Jones acknowledged the number of people being formally reintegrated is modest “in comparison to our scale of ambition.”
ISAF has estimated the number of insurgents in Afghanistan at 25,000, a mix of full-time fighters and villagers motivated by long-standing tribal or community conflict, he said.
“The overwhelming majority of groups joining the [reintegration] process so far have been low-level fighters,” he said. “But … we're seeing more significant groups beginning to flow in across the country.”
Their departure from the battlefield is an important contribution to peace in Afghanistan, Jones said, where decades of conflict have left people cautious and wary.
“As the process continues to push ahead, we see confidence grow, enabling provincial peace councils across the country to build peace strategies and work on grievance resolution,” he said.
Jones said ISAF's role in the process is to work with Afghan military and civil partners to coordinate across governmental functions: security, political outreach, governance, rule of law and development.
“This is an Afghan program, designed by Afghans and led by Afghans. But we're keen supporters, able and willing to do whatever we can to support the Afghan peace and reintegration program,” he said.
About two-thirds of former fighters in the reintegration program come from the country’s nine northern and four western provinces, Jones said. The remaining third come from the south and east, he said, including roughly 100 in Kandahar, 20 to 30 so far in Helmand, 40 to 50 in Kunar, and more than 100 in Laghman.
“It's emerging in much smaller groups in the south and east,” he said. “But this is where we're starting to see some of the real growth in people tackling this process.”
Helmand’s Governor Gulab Mangal “was one of the first to get into this, really working through the tribes, the tribal elders, through the religious leaders, to reach out to build peace,” Jones said.
Mangal has “relatively formally but very discreetly” reintegrated 200 to 300 former fighters “very quietly,” Jones added.
“They're not registered in our program yet,” he said. “They will come.”
In Helmand and other border provinces, Jones said, conflict is heavier and insurgent intimidation efforts stronger than in other areas.
“People [there] in some respects are still weighing up whether they really want to commit themselves conclusively to the government, but they wanted to step out of the fight; they want peace and stability,” he said.

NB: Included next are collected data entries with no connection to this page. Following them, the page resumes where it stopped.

@[simp] theorem modJob_pending (s : State) (p : Nat) (f : Job → Job) : (s.modJob p f).pending = s.pending := rfl
@[simp] theorem modJob_freeCtr (s : State) (p : Nat) (f : Job → Job) : (s.modJob p f).freeCtr = s.freeCtr := rfl
@[simp] theorem modJob_regs (s : State) (p : Nat) (f : Job → Job) : (s.modJob p f).regs = s.regs := rfl
@[simp] theorem modJob_latches (s : State) (p : Nat) (f : Job → Job) : (s.modJob p f).latches = s.latches := rfl
@[simp] theorem modJob_out (s : State) (p : Nat) (f : Job → Job) : (s.modJob p f).out = s.out := rfl
@[simp] theorem modJob_time (s : State) (p : Nat) (f : Job → Job) : (s.modJob p f).time = s.time := rfl
@[simp] theorem modJob_queues (s : State) (p : Nat) (f : Job → Job) : (s.modJob p f).queues = s.queues := rfl
@[simp] theorem modJob_cores (s : State) (p : Nat) (f : Job → Job) : (s.modJob p f).cores = s.cores := rfl
@[simp] theorem modJob_host (s : State) (p : Nat) (f : Job → Job) : (s.modJob p f).host = s.host := rfl
@[simp] theorem modJob_mem (s : State) (p : Nat) (f : Job → Job) : (s.modJob p f).mem = s.mem := rfl
@[simp] theorem modJob_tiers (s : State) (p : Nat) (f : Job → Job) : (s.modJob p f).tiers = s.tiers := rfl
@[simp] theorem modJob_routers (s : State) (p : Nat) (f : Job → Job) : (s.modJob p f).routers = s.routers := rfl
@[simp] theorem modJob_net (s : State) (p : Nat) (f : Job → Job) : (s.modJob p f).net = s.net := rfl
@[simp] theorem modJob_mgmt (s : State) (p : Nat) (f : Job → Job) : (s.modJob p f).mgmt = s.mgmt := rfl
@[simp] theorem modJob_power (s : State) (p : Nat) (f : Job → Job) : (s.modJob p f).power = s.power := rfl
@[simp] theorem modJob_rst (s : State) (p : Nat) (f : Job → Job) : (s.modJob p f).rst = s.rst := rfl

@[simp] theorem putGroup_pending (s : State) (p g : Nat) (x : CollGroup) : (s.putGroup p g x).pending = s.pending := rfl
@[simp] theorem putGroup_freeCtr (s : State) (p g : Nat) (x : CollGroup) : (s.putGroup p g x).freeCtr = s.freeCtr := rfl
@[simp] theorem putGroup_regs (s : State) (p g : Nat) (x : CollGroup) : (s.putGroup p g x).regs = s.regs := rfl
@[simp] theorem putGroup_latches (s : State) (p g : Nat) (x : CollGroup) : (s.putGroup p g x).latches = s.latches := rfl
@[simp] theorem putGroup_out (s : State) (p g : Nat) (x : CollGroup) : (s.putGroup p g x).out = s.out := rfl
@[simp] theorem putGroup_time (s : State) (p g : Nat) (x : CollGroup) : (s.putGroup p g x).time = s.time := rfl
@[simp] theorem putGroup_queues (s : State) (p g : Nat) (x : CollGroup) : (s.putGroup p g x).queues = s.queues := rfl
@[simp] theorem putGroup_cores (s : State) (p g : Nat) (x : CollGroup) : (s.putGroup p g x).cores = s.cores := rfl
@[simp] theorem putGroup_host (s : State) (p g : Nat) (x : CollGroup) : (s.putGroup p g x).host = s.host := rfl
@[simp] theorem putGroup_mem (s : State) (p g : Nat) (x : CollGroup) : (s.putGroup p g x).mem = s.mem := rfl
@[simp] theorem putGroup_tiers (s : State) (p g : Nat) (x : CollGroup) : (s.putGroup p g x).tiers = s.tiers := rfl
@[simp] theorem putGroup_routers (s : State) (p g : Nat) (x : CollGroup) : (s.putGroup p g x).routers = s.routers := rfl
@[simp] theorem putGroup_net (s : State) (p g : Nat) (x : CollGroup) : (s.putGroup p g x).net = s.net := rfl
@[simp] theorem putGroup_mgmt (s : State) (p g : Nat) (x : CollGroup) : (s.putGroup p g x).mgmt = s.mgmt := rfl
@[simp] theorem putGroup_power (s : State) (p g : Nat) (x : CollGroup) : (s.putGroup p g x).power = s.power := rfl
@[simp] theorem putGroup_rst (s : State) (p g : Nat) (x : CollGroup) : (s.putGroup p g x).rst = s.rst := rfl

Jones is now almost finished with his fourth Afghan tour since 2002. When his current stretch of duty started in May 2010, he said, “I was … quite shocked to find that some of my Afghan colleagues who I knew very well over the years felt profoundly gloomy about the future of Afghanistan.”
A year and a half ago, transition as a process didn't exist, Jones noted.
“There was a real concern that there was going to be a very precipitous drop-off of the international community this year, while the Taliban was still seen as an existential threat to the government in some provinces,” he said.
Since then, surges in troop numbers, civilian assistance and Afghan security capability have had “quite a profound effect,” he said.
“It hasn't tipped the strategic balance of confidence conclusively one way, but it's certainly reshaped it from a profound gloom to people who are starting to grapple with a more orderly future,” he added.
Afghans are more confident, as well, that the international community presence in their country will continue beyond 2014, he said.
“This is not a precipitous drop off the edge of a cliff at the end of 2014. This is an orderly process of transition that hands over Afghan sovereignty in every respect,” he said. “There'll be a requirement for an international presence to support many parts of the growing elements of government for some time to come.”